Я могу назвать его по имени.

Люци...

Я вздрагиваю.

Долго грею в ладонях миску с супом — единственным, что кажется здесь реальным, что дарует жизнь, а не отнимает. Ломаю хлеб и обмакиваю его в наваристый бульон, смакуя каждый кусочек. Яблоко, когда я наконец-то в него вгрызаюсь, оказывается таким же сочным и кисло-сладким на вкус, как я себе представляла.

Видишь, он оставил тебе яблоко. Совершил нормальный человеческий поступок.

Он оставил мне яблоко, потому как знал, что я не смогу до него добраться — и заодно хотел удостовериться, что я попытаюсь пересечь линию до того, как пойму, что происходит.

Кроме того, подобная уловка не сработает.

Разумеется, я должна что-то предпринять, чтобы он перестал меня использовать, но мне не следует лгать самой себе и притворяться, будто я не считаю его ублюдком, когда на самом деле это не так.

У меня нет ни единого шанса, если я забуду, кем он есть на самом деле.
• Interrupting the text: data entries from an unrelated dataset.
-- ==== Sys2Proof/Laws/Maps.lean ====
section
/-! SUPPORT. Finite maps with a default: what a read answers after a write, and that every write keeps the canonical
form. -/

set_option Elab.async false

namespace Sys2Proof.Machine

open Sys2Proof

section Maps

variable {α : Type}

theorem find_insert_same (m : Sparse α) (a : Nat) (x : α) : find (insert m a x) a = some x := by
  induction m with
  | nil => simp [insert, find]
  | cons kv m ih => obtain ⟨k, v⟩ := kv; unfold insert; split_ifs <;> simp_all [find]; omega

theorem find_insert_other (m : Sparse α) {a b : Nat} (x : α) (h : b ≠ a) : find (insert m a x) b = find m b := by
  induction m with
  | nil => simp [insert, find, h.symm]
  | cons kv m ih => obtain ⟨k, v⟩ := kv; unfold insert; split_ifs <;> simp_all [find, h.symm, eq_comm]

theorem find_erase_same (m : Sparse α) (a : Nat) : find (erase m a) a = none := by
  induction m with
  | nil => rfl
  | cons kv m ih => obtain ⟨k, v⟩ := kv; unfold erase; split_ifs <;> simp_all [find]

theorem find_erase_other (m : Sparse α) {a b : Nat} (h : b ≠ a) : find (erase m a) b = find m b := by
  induction m with
  | nil => rfl
  | cons kv m ih =>
    obtain ⟨k, v⟩ := kv
    unfold erase
    split_ifs with hk
    · subst hk; simp [find, h.symm, ih]
    · simp [find, ih]

theorem getD_setD_same [DecidableEq α] (d : α) (m : Sparse α) (a : Nat) (x : α) : getD d (setD d m a x) a = x := by
  unfold getD setD
  split_ifs with h
  · simp [find_erase_same, h]
  · simp [find_insert_same]

theorem getD_setD_other [DecidableEq α] (d : α) (m : Sparse α) {a b : Nat} (x : α) (h : b ≠ a) :
    getD d (setD d m a x) b = getD d m b := by
  unfold getD setD
  split_ifs
  · rw [find_erase_other m h]
  · rw [find_insert_other m x h]

theorem getD_setD [DecidableEq α] (d : α) (m : Sparse α) (a b : Nat) (x : α) :
    getD d (setD d m a x) b = if b = a then x else getD d m b := by
  split_ifs with h
  · rw [h, getD_setD_same]
  · exact getD_setD_other d m x h

/-! ### The canonical form -/

theorem mem_erase {m : Sparse α} {a : Nat} {y : Nat × α} (h : y ∈ erase m a) : y ∈ m ∧ y.1 ≠ a := by
  induction m with
  | nil => simp [erase] at h
  | cons kv m ih =>
    obtain ⟨k, v⟩ := kv
    unfold erase at h
    split_ifs at h with hk
    · exact ⟨List.mem_cons_of_mem _ (ih h).1, (ih h).2⟩
    · rcases List.mem_cons.mp h with rfl | h
      · exact ⟨List.mem_cons_self .., hk⟩
      · exact ⟨List.mem_cons_of_mem _ (ih h).1, (ih h).2⟩

theorem sorted_erase {m : Sparse α} (a : Nat) (h : Sorted m) : Sorted (erase m a) := by
  induction m with
  | nil => exact h
  | cons kv m ih =>
    obtain ⟨k, v⟩ := kv
    have hm := List.pairwise_cons.mp h
    unfold erase
    split_ifs
    · exact ih hm.2
    · exact List.pairwise_cons.mpr ⟨fun y hy => hm.1 y (mem_erase hy).1, ih hm.2⟩

theorem mem_insert {m : Sparse α} {a : Nat} {x : α} {y : Nat × α} (h : y ∈ insert m a x) : y = (a, x) ∨ y ∈ m := by
  induction m with
  | nil => simpa [insert] using h
  | cons kv m ih =>
    obtain ⟨k, v⟩ := kv
    unfold insert at h
    split_ifs at h
    · simpa using h
    · rcases List.mem_cons.mp h with rfl | h
      · exact Or.inl rfl
      · exact Or.inr (List.mem_cons_of_mem _ h)
    · rcases List.mem_cons.mp h with rfl | h
      · exact Or.inr (List.mem_cons_self ..)
      · exact (ih h).imp id (List.mem_cons_of_mem _)

theorem sorted_insert {m : Sparse α} (a : Nat) (x : α) (h : Sorted m) : Sorted (insert m a x) := by
  induction m with
  | nil => simp [insert, Sorted]
  | cons kv m ih =>
    obtain ⟨k, v⟩ := kv
    have hm := List.pairwise_cons.mp h
    unfold insert
    split_ifs with h1 h2
    · refine List.pairwise_cons.mpr ⟨fun y hy => ?_, h⟩
      rcases List.mem_cons.mp hy with rfl | hy
      · exact h1
      · exact Nat.lt_trans h1 (hm.1 y hy)
    · subst h2; exact List.pairwise_cons.mpr ⟨fun y hy => hm.1 y hy, hm.2⟩
    · refine List.pairwise_cons.mpr ⟨fun y hy => ?_, ih hm.2⟩
      rcases mem_insert hy with rfl | hy
      · simp only; omega
      · exact hm.1 y hy

/-- Every write keeps the canonical form of a map with a default. -/
theorem canon_setD [DecidableEq α] {d : α} {m : Sparse α} (a : Nat) (x : α) (h : Canon d m) : Canon d (setD d m a x) := by
  unfold setD
  split_ifs with hx
  · exact ⟨sorted_erase a h.1, fun y hy => h.2 y (mem_erase hy).1⟩
  · refine ⟨sorted_insert a x h.1, fun y hy => ?_⟩
    rcases mem_insert hy with rfl | hy
    · exact hx
    · exact h.2 y hy

/-- A filter keeps the canonical form. -/
theorem canon_filter {d : α} {m : Sparse α} (p : Nat × α → Bool) (h : Canon d m) : Canon d (m.filter p) :=
  ⟨h.1.filter p, fun y hy => h.2 y (List.mem_filter.mp hy).1⟩

end Maps

/-! ### Byte memory -/

theorem wf_nil : Memory.wf [] := ⟨List.Pairwise.nil, fun _ h => nomatch h⟩

/-- A write of bytes keeps the memory canonical. -/
theorem wf_writeBytes {m : Sparse Byte} (bs : List Byte) (a : Nat) (h : Memory.wf m) :
    Memory.wf (writeBytes m a bs) := by
  induction bs generalizing m a with
  | nil => exact h
  | cons b bs ih => exact ih (a + 1) (canon_setD a b h)

/-- A byte outside the bytes written reads as before. -/
theorem getD_writeBytes_outside (m : Sparse Byte) (a b : Nat) (bs : List Byte) (h : b < a ∨ a + bs.length ≤ b) :
    getD 0 (writeBytes m a bs) b = getD 0 m b := by
  induction bs generalizing m a with
  | nil => rfl
  | cons x xs ih =>
    simp only [List.length_cons] at h
    rw [writeBytes, ih _ _ (by omega), getD_setD_other _ _ _ (by omega)]

/-- The byte at a place within the bytes written is the one written there. -/
theorem getD_writeBytes_inside (m : Sparse Byte) (a k : Nat) (bs : List Byte) (h : k < bs.length) :
    getD 0 (writeBytes m a bs) (a + k) = bs[k] := by
  induction bs generalizing m a k with
  | nil => simp at h
  | cons x xs ih =>
    cases k with
    | zero => rw [Nat.add_zero, writeBytes, getD_writeBytes_outside _ _ _ _ (by omega), getD_setD_same]; rfl
    | succ n =>
      have := ih (setD 0 m a x) (a + 1) n (by simpa using h)
      rw [writeBytes, show a + (n + 1) = a + 1 + n by omega, this]; rfl

end Sys2Proof.Machine
end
Ну и как ты собираешься смотреть в это бледное порочное лицо и при этом не испытывать ненависти?

Понятия не имею. Но я должна придумать способ.

Лю-ци-ус Мал-фой

Отдельные звуки в моей голове складываются в слова — и при этом абсолютно не вяжутся со смыслом, выходящим за рамки первобытного страха... Страха, вызванного, скорее, самой болью, нежели личностью того, кто её причиняет.

Имена на самом деле обладают властью — но только в случае, когда подразумевают нечто большее, чем просто налепленный кем-то ярлык. И если я буду просто повторять его имя, словно мантру, то ни на шаг не приближусь к пониманию.

Ведь только поняв его, я смогу спастись.

Вскоре тело сводит от холода, и я меняю позу, садясь на колени. Больше всего на свете мне бы хотелось сейчас улечься на матраце, устроившись в коконе из одеял, и хотя бы на несколько часов отключиться от жуткой действительности, но… Какой бы соблазнительной ни казалась эта мысль, ничто не заставит меня снова приблизиться к черте. С тем же успехом я могла бы находиться за каменной стеной.

Кстати, шутка как раз в его духе: запихнуть меня в самый крошечный уголок и без того тесной комнатушки. Что если он забудет обо мне на пару дней?..

О нет. Помнишь, как он бесился, когда ты всего лишь не заправила постель? Он едва ли оставит тебя без туалета.

Скоро коленки начинают болеть, поэтому я ложусь на бок, стараясь не задеть раненую руку. Глаза буквально слипаются, и я бы рада была подремать, но…

Не могу.

Не могу спать на жестком каменном полу, чувствуя, что проклятие словно того и ждёт, чтобы пробраться в мои сновидения.

В конечном итоге я прекращаю попытки заснуть. Встаю и потягиваюсь, разминая затёкшие мышцы, и начинаю прохаживаться вдоль стены, вспоминая рунические уравнения из книги. Должен быть способ… какая-то лазейка… ну хоть что-то, что в дальнейшем позволит мне обратить заклинание против него самого.

Я слишком устала, чтобы думать — но всё равно пытаюсь. Это куда проще, чем пытаться игнорировать линию…

Стоять тяжело, и когда он возвращается, я снова сижу у стены.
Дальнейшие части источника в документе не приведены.